--- WORK INSTRUCTIONS ---
Below are the records. Count the lines containing the string "vfadd", and reply with the number alone.

(SUPPLIED MATERIAL begins)

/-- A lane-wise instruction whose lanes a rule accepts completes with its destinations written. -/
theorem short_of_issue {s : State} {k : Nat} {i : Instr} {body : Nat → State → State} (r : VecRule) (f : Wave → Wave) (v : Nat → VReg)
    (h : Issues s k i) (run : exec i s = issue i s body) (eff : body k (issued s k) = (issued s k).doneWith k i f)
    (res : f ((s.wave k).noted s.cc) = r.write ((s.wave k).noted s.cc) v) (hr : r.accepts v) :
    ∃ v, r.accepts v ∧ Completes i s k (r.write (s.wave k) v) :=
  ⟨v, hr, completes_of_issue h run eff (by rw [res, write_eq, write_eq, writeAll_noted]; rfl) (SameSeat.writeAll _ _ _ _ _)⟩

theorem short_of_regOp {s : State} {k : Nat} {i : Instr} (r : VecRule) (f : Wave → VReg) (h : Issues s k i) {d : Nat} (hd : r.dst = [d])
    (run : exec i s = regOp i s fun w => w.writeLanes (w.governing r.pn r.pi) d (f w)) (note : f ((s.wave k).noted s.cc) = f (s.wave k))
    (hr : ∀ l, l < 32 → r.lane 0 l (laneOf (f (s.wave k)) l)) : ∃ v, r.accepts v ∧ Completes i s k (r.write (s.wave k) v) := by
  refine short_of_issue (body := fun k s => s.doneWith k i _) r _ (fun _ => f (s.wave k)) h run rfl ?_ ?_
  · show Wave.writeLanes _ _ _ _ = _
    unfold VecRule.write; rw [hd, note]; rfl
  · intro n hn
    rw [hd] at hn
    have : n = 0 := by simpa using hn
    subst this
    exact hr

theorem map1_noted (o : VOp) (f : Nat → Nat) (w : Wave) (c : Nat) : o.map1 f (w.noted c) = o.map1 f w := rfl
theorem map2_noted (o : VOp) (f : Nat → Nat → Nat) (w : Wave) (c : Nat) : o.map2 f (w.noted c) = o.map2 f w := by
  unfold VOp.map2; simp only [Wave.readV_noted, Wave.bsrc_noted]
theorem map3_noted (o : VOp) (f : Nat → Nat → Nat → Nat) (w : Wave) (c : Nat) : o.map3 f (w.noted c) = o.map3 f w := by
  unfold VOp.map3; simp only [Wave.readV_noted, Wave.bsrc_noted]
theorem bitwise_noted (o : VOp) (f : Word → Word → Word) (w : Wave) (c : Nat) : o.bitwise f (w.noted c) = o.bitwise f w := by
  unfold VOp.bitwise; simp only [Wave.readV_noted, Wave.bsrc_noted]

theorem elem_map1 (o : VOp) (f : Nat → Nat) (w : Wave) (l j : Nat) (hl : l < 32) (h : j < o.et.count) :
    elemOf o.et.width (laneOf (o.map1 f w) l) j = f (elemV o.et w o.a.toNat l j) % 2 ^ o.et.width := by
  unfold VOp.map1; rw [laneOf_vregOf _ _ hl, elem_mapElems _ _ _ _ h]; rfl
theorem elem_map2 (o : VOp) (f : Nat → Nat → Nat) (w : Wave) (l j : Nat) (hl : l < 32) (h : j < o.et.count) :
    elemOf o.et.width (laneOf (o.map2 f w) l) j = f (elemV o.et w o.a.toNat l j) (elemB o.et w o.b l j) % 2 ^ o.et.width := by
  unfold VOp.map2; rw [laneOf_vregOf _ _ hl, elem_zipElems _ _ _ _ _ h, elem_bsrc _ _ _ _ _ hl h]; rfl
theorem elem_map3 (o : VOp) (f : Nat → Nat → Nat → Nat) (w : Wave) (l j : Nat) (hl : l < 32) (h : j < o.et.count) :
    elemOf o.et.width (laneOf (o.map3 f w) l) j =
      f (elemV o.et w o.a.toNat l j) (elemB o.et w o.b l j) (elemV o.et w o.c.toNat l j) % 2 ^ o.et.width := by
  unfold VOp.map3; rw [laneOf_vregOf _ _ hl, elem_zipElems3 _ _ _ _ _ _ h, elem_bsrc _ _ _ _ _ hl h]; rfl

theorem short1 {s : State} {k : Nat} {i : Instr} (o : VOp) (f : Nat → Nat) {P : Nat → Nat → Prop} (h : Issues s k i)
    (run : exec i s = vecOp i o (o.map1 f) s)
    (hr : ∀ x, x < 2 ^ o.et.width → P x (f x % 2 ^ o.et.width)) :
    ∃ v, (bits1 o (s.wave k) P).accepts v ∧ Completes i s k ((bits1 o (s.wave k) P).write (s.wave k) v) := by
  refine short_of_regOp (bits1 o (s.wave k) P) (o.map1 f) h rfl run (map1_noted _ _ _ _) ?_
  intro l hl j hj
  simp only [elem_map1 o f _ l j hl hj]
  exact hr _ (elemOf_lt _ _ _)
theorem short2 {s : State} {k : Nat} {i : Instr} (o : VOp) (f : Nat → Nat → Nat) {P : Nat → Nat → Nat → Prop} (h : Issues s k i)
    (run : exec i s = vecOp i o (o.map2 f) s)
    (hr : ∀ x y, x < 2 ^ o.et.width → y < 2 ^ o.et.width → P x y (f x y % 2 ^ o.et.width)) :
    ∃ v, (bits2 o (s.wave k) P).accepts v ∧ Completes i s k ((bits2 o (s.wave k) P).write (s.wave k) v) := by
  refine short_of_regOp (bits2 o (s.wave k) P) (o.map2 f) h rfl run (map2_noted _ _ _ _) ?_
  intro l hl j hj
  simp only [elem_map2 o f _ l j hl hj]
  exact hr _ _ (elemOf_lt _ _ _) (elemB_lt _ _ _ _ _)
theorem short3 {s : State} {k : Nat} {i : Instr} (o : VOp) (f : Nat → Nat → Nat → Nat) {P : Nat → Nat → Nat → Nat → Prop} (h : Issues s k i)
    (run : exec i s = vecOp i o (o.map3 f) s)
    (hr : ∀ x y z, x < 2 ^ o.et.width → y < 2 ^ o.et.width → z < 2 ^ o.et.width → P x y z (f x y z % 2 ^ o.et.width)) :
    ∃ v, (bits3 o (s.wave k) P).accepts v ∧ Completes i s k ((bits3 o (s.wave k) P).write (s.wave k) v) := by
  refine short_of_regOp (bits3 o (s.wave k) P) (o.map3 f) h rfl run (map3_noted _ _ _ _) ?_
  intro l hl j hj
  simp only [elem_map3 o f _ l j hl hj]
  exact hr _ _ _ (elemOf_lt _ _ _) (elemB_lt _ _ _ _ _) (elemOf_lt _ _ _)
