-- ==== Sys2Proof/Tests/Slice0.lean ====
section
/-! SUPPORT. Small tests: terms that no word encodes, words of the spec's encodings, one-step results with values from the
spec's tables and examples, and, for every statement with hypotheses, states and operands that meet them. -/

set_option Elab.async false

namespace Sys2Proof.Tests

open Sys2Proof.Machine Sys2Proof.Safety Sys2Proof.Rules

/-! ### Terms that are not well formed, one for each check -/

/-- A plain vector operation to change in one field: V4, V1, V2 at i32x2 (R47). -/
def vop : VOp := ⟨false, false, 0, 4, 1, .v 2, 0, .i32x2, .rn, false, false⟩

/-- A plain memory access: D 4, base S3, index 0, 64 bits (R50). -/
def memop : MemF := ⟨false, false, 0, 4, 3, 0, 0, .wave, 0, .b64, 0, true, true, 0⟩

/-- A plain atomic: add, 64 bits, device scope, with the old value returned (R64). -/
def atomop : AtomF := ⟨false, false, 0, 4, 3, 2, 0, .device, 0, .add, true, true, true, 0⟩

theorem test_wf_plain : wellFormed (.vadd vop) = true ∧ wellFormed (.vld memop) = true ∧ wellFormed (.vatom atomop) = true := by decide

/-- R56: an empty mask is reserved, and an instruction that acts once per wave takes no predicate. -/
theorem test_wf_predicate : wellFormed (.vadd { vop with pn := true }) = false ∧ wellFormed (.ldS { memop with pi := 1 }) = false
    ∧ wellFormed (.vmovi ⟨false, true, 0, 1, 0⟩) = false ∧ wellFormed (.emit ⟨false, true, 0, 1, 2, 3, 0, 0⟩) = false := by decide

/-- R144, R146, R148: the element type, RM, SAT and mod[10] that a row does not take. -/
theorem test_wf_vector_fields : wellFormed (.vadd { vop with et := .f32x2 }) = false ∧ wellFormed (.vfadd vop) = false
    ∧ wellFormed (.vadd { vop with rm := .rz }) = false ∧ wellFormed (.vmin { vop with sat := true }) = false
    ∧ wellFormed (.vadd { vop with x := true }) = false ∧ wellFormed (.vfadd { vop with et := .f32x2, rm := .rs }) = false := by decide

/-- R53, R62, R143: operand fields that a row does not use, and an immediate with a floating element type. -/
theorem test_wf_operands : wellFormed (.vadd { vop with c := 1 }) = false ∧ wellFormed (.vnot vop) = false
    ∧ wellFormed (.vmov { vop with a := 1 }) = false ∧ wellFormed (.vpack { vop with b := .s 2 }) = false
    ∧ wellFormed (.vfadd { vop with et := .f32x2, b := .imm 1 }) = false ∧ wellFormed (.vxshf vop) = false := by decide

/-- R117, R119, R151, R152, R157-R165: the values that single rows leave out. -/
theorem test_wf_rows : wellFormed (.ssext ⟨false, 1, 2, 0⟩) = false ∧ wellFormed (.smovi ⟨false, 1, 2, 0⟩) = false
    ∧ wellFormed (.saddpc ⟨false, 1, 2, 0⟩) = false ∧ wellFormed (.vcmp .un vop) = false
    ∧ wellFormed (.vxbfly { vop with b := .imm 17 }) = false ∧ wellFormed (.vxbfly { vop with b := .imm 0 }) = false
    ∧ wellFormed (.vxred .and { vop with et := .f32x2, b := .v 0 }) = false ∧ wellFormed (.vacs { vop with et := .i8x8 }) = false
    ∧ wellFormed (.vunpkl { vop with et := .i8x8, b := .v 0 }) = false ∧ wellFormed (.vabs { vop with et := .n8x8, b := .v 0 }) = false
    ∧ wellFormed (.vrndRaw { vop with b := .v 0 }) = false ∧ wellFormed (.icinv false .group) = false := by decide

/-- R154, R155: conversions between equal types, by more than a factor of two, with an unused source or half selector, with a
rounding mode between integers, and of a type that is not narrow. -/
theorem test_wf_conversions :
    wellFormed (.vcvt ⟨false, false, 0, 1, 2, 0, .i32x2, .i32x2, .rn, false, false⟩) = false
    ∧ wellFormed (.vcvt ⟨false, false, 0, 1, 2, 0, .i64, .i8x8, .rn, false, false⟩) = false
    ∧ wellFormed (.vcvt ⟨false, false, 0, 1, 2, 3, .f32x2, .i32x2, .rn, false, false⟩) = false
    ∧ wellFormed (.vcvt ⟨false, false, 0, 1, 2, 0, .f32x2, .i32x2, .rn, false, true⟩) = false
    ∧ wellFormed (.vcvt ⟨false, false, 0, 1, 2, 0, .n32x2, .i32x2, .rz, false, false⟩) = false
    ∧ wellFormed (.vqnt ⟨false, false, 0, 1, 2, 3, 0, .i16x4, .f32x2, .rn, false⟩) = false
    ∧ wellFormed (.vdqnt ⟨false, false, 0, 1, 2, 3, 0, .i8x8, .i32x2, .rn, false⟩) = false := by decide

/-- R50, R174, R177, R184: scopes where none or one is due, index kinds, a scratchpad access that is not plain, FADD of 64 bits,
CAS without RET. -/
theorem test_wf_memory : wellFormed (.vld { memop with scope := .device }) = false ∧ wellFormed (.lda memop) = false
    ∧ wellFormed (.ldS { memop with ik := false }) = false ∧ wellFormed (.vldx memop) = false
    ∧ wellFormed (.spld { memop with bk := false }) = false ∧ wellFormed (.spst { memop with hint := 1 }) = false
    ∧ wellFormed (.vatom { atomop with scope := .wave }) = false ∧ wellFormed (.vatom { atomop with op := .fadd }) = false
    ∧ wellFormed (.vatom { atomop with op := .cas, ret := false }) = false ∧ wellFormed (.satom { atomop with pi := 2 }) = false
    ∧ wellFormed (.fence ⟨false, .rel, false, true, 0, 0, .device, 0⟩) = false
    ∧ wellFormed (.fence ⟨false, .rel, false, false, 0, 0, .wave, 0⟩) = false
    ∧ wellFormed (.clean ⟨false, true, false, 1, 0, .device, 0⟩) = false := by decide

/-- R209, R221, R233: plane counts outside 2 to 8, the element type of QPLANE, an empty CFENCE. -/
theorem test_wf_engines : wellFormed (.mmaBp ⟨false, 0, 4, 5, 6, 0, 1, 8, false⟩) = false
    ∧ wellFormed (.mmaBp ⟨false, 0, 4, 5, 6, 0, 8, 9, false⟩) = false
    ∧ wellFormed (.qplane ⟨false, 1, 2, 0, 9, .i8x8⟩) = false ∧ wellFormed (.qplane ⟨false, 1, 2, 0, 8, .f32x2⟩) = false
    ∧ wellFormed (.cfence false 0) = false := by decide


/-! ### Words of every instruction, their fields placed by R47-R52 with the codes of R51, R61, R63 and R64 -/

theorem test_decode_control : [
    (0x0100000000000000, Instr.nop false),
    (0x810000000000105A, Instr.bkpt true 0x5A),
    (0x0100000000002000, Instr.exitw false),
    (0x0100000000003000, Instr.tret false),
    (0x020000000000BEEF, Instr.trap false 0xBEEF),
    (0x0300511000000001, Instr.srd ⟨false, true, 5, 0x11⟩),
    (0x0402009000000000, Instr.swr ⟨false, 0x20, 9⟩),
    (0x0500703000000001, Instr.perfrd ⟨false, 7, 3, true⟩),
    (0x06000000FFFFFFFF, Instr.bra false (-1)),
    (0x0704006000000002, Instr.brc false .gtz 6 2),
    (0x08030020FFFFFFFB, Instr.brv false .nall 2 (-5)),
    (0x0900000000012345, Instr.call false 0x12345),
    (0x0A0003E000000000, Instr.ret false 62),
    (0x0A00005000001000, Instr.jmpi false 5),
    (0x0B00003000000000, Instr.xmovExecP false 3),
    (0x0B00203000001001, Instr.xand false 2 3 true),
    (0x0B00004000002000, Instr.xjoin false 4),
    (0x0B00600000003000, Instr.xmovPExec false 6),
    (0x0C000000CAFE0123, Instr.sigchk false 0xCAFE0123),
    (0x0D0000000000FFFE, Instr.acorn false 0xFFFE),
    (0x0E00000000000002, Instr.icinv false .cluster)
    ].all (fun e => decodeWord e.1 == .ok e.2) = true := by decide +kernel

(SUPPLIED MATERIAL ends)

--- SOLVED PROBLEM ---
3